:: Records from a data collection ::
/-! ### put -/

@[simp] theorem State.put_pending (s : State) (f : Fld) (v : Nat) : (s.put f v).pending = s.pending := rfl
@[simp] theorem State.put_phase (s : State) (f : Fld) (v : Nat) : (s.put f v).phase = s.phase := rfl
@[simp] theorem State.put_role (s : State) (f : Fld) (v : Nat) : (s.put f v).role = s.role := rfl
@[simp] theorem State.put_clpos (s : State) (f : Fld) (v : Nat) : (s.put f v).clpos = s.clpos := rfl
@[simp] theorem State.put_board (s : State) (f : Fld) (v : Nat) : (s.put f v).board = s.board := rfl
@[simp] theorem State.put_twpref (s : State) (f : Fld) (v : Nat) : (s.put f v).twpref = s.twpref := rfl
@[simp] theorem State.put_monument (s : State) (f : Fld) (v : Nat) : (s.put f v).monument = s.monument := rfl
@[simp] theorem State.put_now (s : State) (f : Fld) (v : Nat) : (s.put f v).now = s.now := rfl
@[simp] theorem State.put_time (s : State) (f : Fld) (v : Nat) : (s.put f v).time = s.time := rfl
@[simp] theorem State.put_live (s : State) (f : Fld) (v : Nat) : (s.put f v).live = kset s.live f.key (v % 2 ^ f.width) := rfl
@[simp] theorem State.put_shd (s : State) (f : Fld) (v : Nat) : (s.put f v).shd = s.shd := rfl
@[simp] theorem State.put_act (s : State) (f : Fld) (v : Nat) : (s.put f v).act = s.act := rfl
@[simp] theorem State.put_mem (s : State) (f : Fld) (v : Nat) : (s.put f v).mem = s.mem := rfl
@[simp] theorem State.put_mbad (s : State) (f : Fld) (v : Nat) : (s.put f v).mbad = s.mbad := rfl
@[simp] theorem State.put_out (s : State) (f : Fld) (v : Nat) : (s.put f v).out = s.out := rfl
@[simp] theorem State.put_fresh (s : State) (f : Fld) (v : Nat) : (s.put f v).fresh = s.fresh := rfl
@[simp] theorem State.put_tb (s : State) (f : Fld) (v : Nat) : (s.put f v).tb = s.tb := rfl
@[simp] theorem State.put_tev (s : State) (f : Fld) (v : Nat) : (s.put f v).tev = s.tev := rfl
@[simp] theorem State.put_ptp (s : State) (f : Fld) (v : Nat) : (s.put f v).ptp = s.ptp := rfl
@[simp] theorem State.put_links (s : State) (f : Fld) (v : Nat) : (s.put f v).links = s.links := rfl
@[simp] theorem State.put_ports (s : State) (f : Fld) (v : Nat) : (s.put f v).ports = s.ports := rfl
@[simp] theorem State.put_frm (s : State) (f : Fld) (v : Nat) : (s.put f v).frm = s.frm := rfl
@[simp] theorem State.put_arms (s : State) (f : Fld) (v : Nat) : (s.put f v).arms = s.arms := rfl
@[simp] theorem State.put_sch (s : State) (f : Fld) (v : Nat) : (s.put f v).sch = s.sch := rfl
@[simp] theorem State.put_cf (s : State) (f : Fld) (v : Nat) : (s.put f v).cf = s.cf := rfl
@[simp] theorem State.put_tw (s : State) (f : Fld) (v : Nat) : (s.put f v).tw = s.tw := rfl
@[simp] theorem State.put_gs (s : State) (f : Fld) (v : Nat) : (s.put f v).gs = s.gs := rfl
@[simp] theorem State.put_gate (s : State) (f : Fld) (v : Nat) : (s.put f v).gate = s.gate := rfl
@[simp] theorem State.put_sf (s : State) (f : Fld) (v : Nat) : (s.put f v).sf = s.sf := rfl
@[simp] theorem State.put_fc (s : State) (f : Fld) (v : Nat) : (s.put f v).fc = s.fc := rfl
@[simp] theorem State.put_fb (s : State) (f : Fld) (v : Nat) : (s.put f v).fb = s.fb := rfl
@[simp] theorem State.put_dr (s : State) (f : Fld) (v : Nat) : (s.put f v).dr = s.dr := rfl
@[simp] theorem State.put_ad (s : State) (f : Fld) (v : Nat) : (s.put f v).ad = s.ad := rfl
@[simp] theorem State.put_aux (s : State) (f : Fld) (v : Nat) : (s.put f v).aux = s.aux := rfl
@[simp] theorem State.put_mg (s : State) (f : Fld) (v : Nat) : (s.put f v).mg = s.mg := rfl
@[simp] theorem State.put_cl (s : State) (f : Fld) (v : Nat) : (s.put f v).cl = s.cl := rfl
@[simp] theorem State.put_cfg' (s : State) (f : Fld) (v : Nat) (g : Fld) : (s.put f v).cfg g = s.cfg g := rfl
@[simp] theorem State.put_cfgOn' (s : State) (f : Fld) (v : Nat) (g : Fld) : (s.put f v).cfgOn g = s.cfgOn g := rfl
@[simp] theorem State.put_shadow' (s : State) (f : Fld) (v : Nat) (g : Fld) : (s.put f v).shadow g = s.shadow g := rfl
@[simp] theorem State.put_link' (s : State) (f : Fld) (v : Nat) (j : Nat) : (s.put f v).link j = s.link j := rfl
@[simp] theorem State.put_port' (s : State) (f : Fld) (v : Nat) (j : Nat) : (s.put f v).port j = s.port j := rfl
@[simp] theorem State.put_armSt' (s : State) (f : Fld) (v : Nat) (j : Nat) : (s.put f v).armSt j = s.armSt j := rfl
@[simp] theorem State.put_chan' (s : State) (f : Fld) (v : Nat) (j : Nat) : (s.put f v).chan j = s.chan j := rfl
@[simp] theorem State.put_tevSt' (s : State) (f : Fld) (v : Nat) (j : Nat) : (s.put f v).tevSt j = s.tevSt j := rfl
@[simp] theorem State.put_isStake' (s : State) (f : Fld) (v : Nat)  : (s.put f v).isStake = s.isStake := rfl
@[simp] theorem State.put_isDatum' (s : State) (f : Fld) (v : Nat)  : (s.put f v).isDatum = s.isDatum := rfl
@[simp] theorem State.put_running' (s : State) (f : Fld) (v : Nat)  : (s.put f v).running = s.running := rfl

:: THE PROBLEM ::
Return exactly the lines above from the line that has "s.arms := rfl" through the line that has "s.sch := rfl", inclusive, and nothing else.

:: REPLY TO THE TASK ::
@[simp] theorem State.put_arms (s : State) (f : Fld) (v : Nat) : (s.put f v).arms = s.arms := rfl
@[simp] theorem State.put_sch (s : State) (f : Fld) (v : Nat) : (s.put f v).sch = s.sch := rfl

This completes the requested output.